- Exercise inputs
-- ==== Sys2Proof/Laws/State.lean ====
section
/-! SUPPORT. One lemma per part of the state per update: what an update of one part leaves. -/

namespace Sys2Proof.Machine
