/-- What `ChannelsAct` supposes is met. -/
theorem witness_ChannelsAct :
    (∃ (c : ChanId) (s : State), ((chanAt s c.val).state = .training) ∧ (branchLive s (c.val / 2) = true)) ∧
    (∃ (c : ChanId) (spd : Option (BitVec 2)) (ok : Bool) (s : State), ((chanAt s c.val).state = .training) ∧ (branchLive s (c.val / 2) = true) ∧ (spd = none ∨ ok = false)) ∧
    (∃ (c : ChanId) (spd : Option (BitVec 2)) (ok : Bool) (s : State), ((chanAt s c.val).state = .training) ∧ (branchLive s (c.val / 2) = true) ∧ (spd = none ∨ ok = false)) ∧
    (∃ (c : ChanId) (r : Nat) (s : State), ((chanAt s c.val).state = .active) ∧ ((chanAt s c.val).alertN = false) ∧ (lateRank s c.val = some r)) ∧
    (∃ (c : ChanId) (q : Nat × Nat) (rest : List (Nat × Nat)) (s : State), ((chanAt s c.val).state = .active) ∧ ((chanAt s c.val).alertN = false) ∧ (lateRank s c.val = none) ∧ ((chanAt s c.val).mitigate = q :: rest)) ∧
    (∃ (c : ChanId) (r : Nat) (s : State), ((chanAt s c.val).state = .active) ∧ ((chanAt s c.val).alertN = false) ∧ (lateRank s c.val = none) ∧ ((chanAt s c.val).mitigate = []) ∧ (idleRank s c.val = some r)) ∧
    (∃ (c : ChanId) (barred : BitVec 128) (r : ReadEntry) (s : State), ((chanAt s c.val).state = .active) ∧ ((chanAt s c.val).alertN = false) ∧ (lateRank s c.val = none) ∧ ((chanAt s c.val).mitigate = []) ∧ (idleRank s c.val = none) ∧ ((chanAt s c.val).bursting = false) ∧ (subQueued s c.val 0 ≤ 48) ∧ (subQueued s c.val 1 ≤ 48) ∧ ((((chanAt s c.val).reads.zipIdx.filter fun (q : ReadEntry × Nat) => !barred.getLsbD q.2).map fun (q : ReadEntry × Nat) => q.1) ≠ []) ∧ (readPick (modChan c.val (fun y => { y with bursting := false }) s) c.val (((chanAt s c.val).reads.zipIdx.filter fun (q : ReadEntry × Nat) => !barred.getLsbD q.2).map fun (q : ReadEntry × Nat) => q.1) = some r)) ∧
    (∃ (c : ChanId) (barred : BitVec 128) (s : State), ((chanAt s c.val).state = .active) ∧ ((chanAt s c.val).alertN = false) ∧ (lateRank s c.val = none) ∧ ((chanAt s c.val).mitigate = []) ∧ (idleRank s c.val = none) ∧ ((chanAt s c.val).bursting = true ∨ (((chanAt s c.val).reads.zipIdx.filter fun (q : ReadEntry × Nat) => !barred.getLsbD q.2).map fun (q : ReadEntry × Nat) => q.1) = [])) ∧
    (∃ (c : ChanId) (rank : Fin 8) (postpone : Bool) (s : State), ((chanAt s c.val).state = .active) ∧ ((chanRanks s c.val).contains rank.val = true) ∧ ((postpone && decide (smGet 0 (chanAt s c.val).owed rank.val < chanP s c.val P.CH_REF_POSTPONE) && (chanAt s c.val).reads.any fun r => rankOf (lineBank s c.val r.frame r.line).1 == rank.val) = true)) ∧
    (∃ (c : ChanId) (rank : Fin 8) (postpone : Bool) (s : State), ((chanAt s c.val).state = .active) ∧ ((chanAt s c.val).alertN = false) ∧ ((chanRanks s c.val).contains rank.val = true) ∧ ((postpone && decide (smGet 0 (chanAt s c.val).owed rank.val < chanP s c.val P.CH_REF_POSTPONE) && (chanAt s c.val).reads.any fun r => rankOf (lineBank s c.val r.frame r.line).1 == rank.val) = false)) ∧
    (∃ (c : ChanId) (rank : Fin 8) (postpone : Bool) (s : State), ((chanAt s c.val).state = .active) ∧ ((chanAt s c.val).alertN = false) ∧ ((chanRanks s c.val).contains rank.val = true) ∧ ((postpone && decide (smGet 0 (chanAt s c.val).owed rank.val < chanP s c.val P.CH_REF_POSTPONE) && (chanAt s c.val).reads.any fun r => rankOf (lineBank s c.val r.frame r.line).1 == rank.val) = false)) ∧
    (∃ (c : ChanId) (s : State), ((chanAt s c.val).state = .active ∨ (chanAt s c.val).state = .selfRefresh)) ∧
    (∃ (c : ChanId) (s : State), ((chanAt s c.val).state = .active)) ∧
    (∃ (c : ChanId) (s : State), ((chanAt s c.val).state = .active)) ∧
    (∃ (c : ChanId) (s : State), ((chanAt s c.val).state = .active)) ∧
    (∃ (c : ChanId) (s : State), ((chanAt s c.val).alertN = true)) ∧
    (∃ (d : MemDie) (f : BitVec 30) (i : Fin 64) (agent : Fin 6) (err : BitVec 640) (l : RawLine) (bits : Nat) (s : State), let s0 := dramRead d.val f.toNat i.val ((lineOwner s d.val f.toNat i.val).elim 0 fun q => agentLabel s agent.val q.1) (match lineOwner s d.val f.toNat i.val with | some (n, p) => (match descAt s n p with | some x => if x.state = .plain ∧ x.loc = f.toNat then mergeSettle n p i.val x s else s | none => s) | none => s); (f.toNat % 2 ^ 28 < 2 * chanBytes s (chanOf d.val f.toNat i.val) / 4096) ∧ (regionPermits s (chanOf d.val f.toNat i.val) (agentClass agent.val) false (f.toNat % 2 ^ 28) = true) ∧ (chanDead s0 (chanOf d.val f.toNat i.val) = false) ∧ (decodeLine (storedLine s0 d.val f.toNat i.val) (placeLine f.toNat i.val).2 err = .good l 0 bits) ∧ (l.bytes = (storedLine s0 d.val f.toNat i.val).bytes ∨ metaLine s0 d.val f.toNat i.val = none)) ∧
    (∃ (d : MemDie) (f : BitVec 30) (i : Fin 64) (agent : Fin 6) (err : BitVec 640) (l : RawLine) (words : Nat) (bits : Nat) (s : State), let s0 := dramRead d.val f.toNat i.val ((lineOwner s d.val f.toNat i.val).elim 0 fun q => agentLabel s agent.val q.1) (match lineOwner s d.val f.toNat i.val with | some (n, p) => (match descAt s n p with | some x => if x.state = .plain ∧ x.loc = f.toNat then mergeSettle n p i.val x s else s | none => s) | none => s); (f.toNat % 2 ^ 28 < 2 * chanBytes s (chanOf d.val f.toNat i.val) / 4096) ∧ (regionPermits s (chanOf d.val f.toNat i.val) (agentClass agent.val) false (f.toNat % 2 ^ 28) = true) ∧ (chanDead s0 (chanOf d.val f.toNat i.val) = false) ∧ (decodeLine (storedLine s0 d.val f.toNat i.val) (placeLine f.toNat i.val).2 err = .good l words bits) ∧ (words ≠ 0) ∧ (l.bytes = (storedLine s0 d.val f.toNat i.val).bytes ∨ metaLine s0 d.val f.toNat i.val = none)) ∧
    (∃ (d : MemDie) (f : BitVec 30) (i : Fin 64) (agent : Fin 6) (err : BitVec 640) (words : Nat) (s : State), let s0 := dramRead d.val f.toNat i.val ((lineOwner s d.val f.toNat i.val).elim 0 fun q => agentLabel s agent.val q.1) (match lineOwner s d.val f.toNat i.val with | some (n, p) => (match descAt s n p with | some x => if x.state = .plain ∧ x.loc = f.toNat then mergeSettle n p i.val x s else s | none => s) | none => s); (f.toNat % 2 ^ 28 < 2 * chanBytes s (chanOf d.val f.toNat i.val) / 4096) ∧ (regionPermits s (chanOf d.val f.toNat i.val) (agentClass agent.val) false (f.toNat % 2 ^ 28) = true) ∧ (chanDead s0 (chanOf d.val f.toNat i.val) = false) ∧ (decodeLine (storedLine s0 d.val f.toNat i.val) (placeLine f.toNat i.val).2 err = .bad words)) ∧
    (∃ (c : ChanId) (e : MergeEntry) (rest : List MergeEntry) (s : State), ((chanAt s c.val).merge = e :: rest)) ∧
    (∃ (c : ChanId) (s : State), let q := lineAt (c.val % 8) (chanAt s c.val).scrub; ((chanAt s c.val).state = .active) ∧ ((wingAt s (c.val / 2)).state = .openW ∨ (wingAt s (c.val / 2)).state = .draining) ∧ (chanBytes s c.val / 64 ≠ 0) ∧ ((chanAt s c.val).alertN = false) ∧ (paceOpen s (c.val / 8) = true) ∧ ((wingAt s (c.val / 2)).reopened = none) ∧ (scrubHeld s (c.val / 8) q.1 q.2 = none)) ∧
    (∃ (c : ChanId) (e : WEntry) (s : State), ((chanAt s c.val).alertN = false) ∧ (writePick s c.val (chanAt s c.val).writes = some e)) ∧
    (∃ (d : MemDie) (l : LcLine) (s : State), (s.tier.evicted.find? (fun x => homeDie x.lodging x.page == d.val) = some l)) ∧
    (∃ (d : MemDie) (m : Fin 262144) (h : Fin 2) (level : Fin 6) (k : Fin 16807) (r : SlotRec) (s : State), let s1 := pathFetch d.val m.val h.val level.val k.val s; (smFind s.lod.slots m.val = some r) ∧ (s.prot.dirty.contains (nodeId d.val m.val h.val level.val k.val) = true) ∧ (r.isSealed = true) ∧ (unitServes s (372 + d.val) = true) ∧ (s1.prot.dirty.contains (nodeId d.val m.val h.val level.val k.val) = true) ∧ (parentCounter s1 d.val m.val h.val level.val k.val < 2 ^ 64 - 2)) :=
  ⟨⟨16, stTraining, by decide +kernel⟩,
   ⟨16, some 0#2, false, stTraining, by decide +kernel⟩,
   ⟨16, none, true, stTraining, by decide +kernel⟩,
   ⟨16, 0, stOwed, by decide +kernel⟩,
   ⟨16, (5, 7), [], stMitigate, by decide +kernel⟩,
   ⟨16, 0, modChan 16 (fun x => { x with owed := [(0, 1)] }) stDram, by decide +kernel⟩,
   ⟨16, 2#128, ⟨5, 1, 0, 0⟩, stReadQ, by decide +kernel⟩,
   ⟨16, 3#128, stWriteQ, by decide +kernel⟩,
   ⟨16, 0, true, stReadQ, by decide +kernel⟩,
   ⟨16, 0, false, stReadQ, by decide +kernel⟩,
   ⟨16, 0, true, stDram, by decide +kernel⟩,
   ⟨16, stDram, by decide +kernel⟩,
   ⟨16, stDram, by decide +kernel⟩,
   ⟨16, (fun t : State => { t with time := 32000000 }) (modChan 16 (fun x => { x with blind := [(3, 0)] }) stDram), by decide +kernel⟩,
   ⟨16, stDram, by decide +kernel⟩,
   ⟨16, modChan 16 (fun x => { x with alertN := true }) stDram, by decide +kernel⟩,
   ⟨2, 5#30, 3, 0, 0#640, ⟨0#512, false, false⟩, 0, stMemRead, by decide +kernel⟩,
   ⟨2, 5#30, 3, 0, 1#640, ⟨0#512, false, false⟩, 1, 1, stMemRead, by decide +kernel⟩,
   ⟨2, 5#30, 3, 0, 0xFFFFFFFF00000000#640, 1, stMemRead, by decide +kernel⟩,
   ⟨16, ⟨3, 1, 1, 5#512, 1#64, 0⟩, [], stMerge, by decide +kernel⟩,
   ⟨16, stMemRead, by decide +kernel⟩,
   ⟨16, ⟨5, 1, .raw 1#512 false false, 0, false⟩, stWriteQ, by decide +kernel⟩,
   ⟨⟨homeDie 3 1, by decide⟩, stResLine, modTier (fun t => { t with evicted := [stResLine] }) stMem, by decide +kernel⟩,
   ⟨2, 0, 1, 5, 0, ⟨3, 0, true, [0]⟩, stSealedTree, by decide +kernel⟩⟩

- Description of the task
Go through the data above and find the lines with the word "stTraining". Copy each of those lines.

- Written answer
  ⟨⟨16, stTraining, by decide +kernel⟩,
   ⟨16, some 0#2, false, stTraining, by decide +kernel⟩,
   ⟨16, none, true, stTraining, by decide +kernel⟩,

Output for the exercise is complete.